While perusing the sources on the Wikipedia page for the Kingdom of Fazughli, I saw some interesting things. If Fazughili really was founded by people from Alodia who left during its decline or after the Funj conquest, I wonder if some of the observations from 19th century travelers or ethnographers could be useful. For instance, Alfred Peney, who visited Fazughli in the 19th century, contrasted the Hamaj of the plains with the mountaineers. However, none of the area seems particularly Muslim or devout, since they ate pork and did not pray or fast for Ramadan. In terms of religion, they appear to have possessed animal cults with special ceremonies for elephants, cows, dogs and other species. Indeed, Peney described on specific ritual involving the king and a dog during the sowing season. This ceremony involved the sacrifice of the dog at the end. Yet, according to Peney and Pierre Tremaux, the Fazughli meks were descendants of Alwa.
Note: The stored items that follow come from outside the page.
-- ==== Sys2Proof/Laws/State.lean ====
section
/-!
SUPPORT. What each shared update leaves alone, one lemma per field, and how the sparse tables read after a change. They are
meant for simp, so that no proof unfolds a record update.
-/
namespace Sys2Proof.Laws
set_option Elab.async false
open Sys2Proof.Machine

/-! Sparse tables. -/

theorem lookup_filter {α : Type} (t : Tbl α) (p : Nat → Bool) (k : Nat) :
    (t.filter (fun e => p e.1)).lookup k = if p k then t.lookup k else none := by
  induction t with
  | nil => simp
  | cons e t ih =>
    obtain ⟨a, v⟩ := e
    by_cases hk : k = a
    · subst hk
      by_cases hp : p k = true
      · simp [hp]
      · simp [hp, ih]
    · have hb : (k == a) = false := by simpa using hk
      by_cases hp : p a = true
      · simp [hp, List.lookup_cons, hb, ih]
      · simp [hp, List.lookup_cons, hb, ih]

/-- The entry of a key after another entry is set. -/
theorem tget?_tset {α : Type} (t : Tbl α) (k j : Nat) (v : α) :
    tget? (tset t k v) j = if j = k then some v else tget? t j := by
  unfold tget? tset
  rw [List.lookup_append, lookup_filter t (fun n => decide (n < k)), List.lookup_cons,
    lookup_filter t (fun n => decide (k < n))]
  by_cases h : j = k
  · subst h
    simp
  · have hb : (j == k) = false := by simpa using h
    rcases Nat.lt_or_gt_of_ne h with h1 | h1
    · have h2 : ¬ k < j := by omega
      simp [hb, h, h1, h2]
    · have h2 : ¬ j < k := by omega
      simp [hb, h, h1, h2]

@[simp] theorem tget?_tset_self {α : Type} (t : Tbl α) (k : Nat) (v : α) : tget? (tset t k v) k = some v := by
  simp [tget?_tset]

theorem tget?_tset_ne {α : Type} (t : Tbl α) (k j : Nat) (v : α) (h : j ≠ k) : tget? (tset t k v) j = tget? t j := by
  simp [tget?_tset, h]

/-- The value of a key after another entry is set. -/
theorem tget_tset {α : Type} (t : Tbl α) (k j : Nat) (v d : α) :
    tget (tset t k v) j d = if j = k then v else tget t j d := by
  have h := tget?_tset t k j v
  unfold tget? at h
  unfold tget
  rw [h]
  split <;> rfl

@[simp] theorem tget_tset_self {α : Type} (t : Tbl α) (k : Nat) (v d : α) : tget (tset t k v) k d = v := by
  simp [tget_tset]

theorem tget_tset_ne {α : Type} (t : Tbl α) (k j : Nat) (v d : α) (h : j ≠ k) :
    tget (tset t k v) j d = tget t j d := by
  simp [tget_tset, h]

/-- The entry of a key after another entry is removed. -/
theorem tget?_tdel {α : Type} (t : Tbl α) (k j : Nat) : tget? (tdel t k) j = if j = k then none else tget? t j := by
  unfold tget? tdel
  rw [List.lookup_append, lookup_filter t (fun n => decide (n < k)), lookup_filter t (fun n => decide (k < n))]
  by_cases h : j = k
  · subst h
    simp
  · rcases Nat.lt_or_gt_of_ne h with h1 | h1
    · have h2 : ¬ k < j := by omega
      simp [h, h1, h2]
    · have h2 : ¬ j < k := by omega
      simp [h, h1, h2]

/-! Contexts, Pavilions and programs by key. -/

theorem getCtx_modCtx (c d : Nat) (f : Ctx → Ctx) (s : State) :
    getCtx (modCtx c f s) d = if d = c then f (getCtx s c) else getCtx s d :=
  tget_tset s.ctxs c d (f (getCtx s c)) Ctx.free

@[simp] theorem getCtx_modCtx_self (c : Nat) (f : Ctx → Ctx) (s : State) : getCtx (modCtx c f s) c = f (getCtx s c) := by
  simp [getCtx_modCtx]

theorem getCtx_modCtx_ne (c d : Nat) (f : Ctx → Ctx) (s : State) (h : d ≠ c) :
    getCtx (modCtx c f s) d = getCtx s d := by
  simp [getCtx_modCtx, h]

theorem getPav_modPav (p q : Nat) (f : Pav → Pav) (s : State) :
    getPav (modPav p f s) q = if q = p then f (getPav s p) else getPav s q :=
  tget_tset s.pavs p q (f (getPav s p)) Pav.empty

@[simp] theorem getProg_setProg_self (p : Nat) (q : PSlot) (g : Option Prog) (s : State) :
    getProg (setProg p q g s) p q = g := by
  cases q <;> simp [getProg, setProg, getPav_modPav]

theorem getProg_setProg_other (p : Nat) (q r : PSlot) (g : Option Prog) (s : State) (h : r ≠ q) :
    getProg (setProg p q g s) p r = getProg s p r := by
  cases q <;> cases r <;> simp_all [getProg, setProg, getPav_modPav]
Spaulding and other scholars still believe that the Fazughli rulers were, at least initially, Christians. They even endeavored to receive Catholic priests from the Franciscans in Sennar and prior to that, had Ethiopian priests. Spaulding also cited Bruce for a reference to a Christian polity that survived until the late 1700s in the area, but the short list of kings written by Frédéric Cailliaud seems to indicate meks with Muslim names by the end of the 1600s. That makes sense and is in accord with the c.1685 date for Sennar's conquest of Fazughli. The rest of listed meks often had short reigns and some were killed by successors or came to power long after their fathers died.
To what extent can Fazughli really be seen as the successor of Alodia? Perhaps in its gold and the trade between Ethiopia and Nubia. If they traded gold for food and other goods from Sennar (and probably Alodia before the Funj Sultanate) also traded with Ethiopia (and hints of this can be seen in the Portuguese reports of Nubians who were once Christian and having much gold) then Fazughli probably played a similar role before the fall of Alodia. The Nubians who were the target of a planned campaign by the Bahr Negash, who were only 5-6 days travel away from his domains, were possibly Nubians living in the Fazughli region already in the early decades of the 1500s. These same Nubians may have also been the ones who requested priests from the Ethiopian emperor, as detailed in the narrative of Francisco Alvares. Nubian Christians were probably already living or trading with the Fazughli region for centuries and, once a group of them did establish a kingdom there, they were a minority who lacked the necessary clergy (and perhaps force) to spread Christianity. Thus, they relied on the Ethiopians, although Krump saw their priests as ineffective. By the end of the 17th century, the Funj conquered Fazughli by c.1685, making Christianity even less likely to persist. But that would have made little difference to most of the population, who became nominal Muslims or were never Christian to begin with.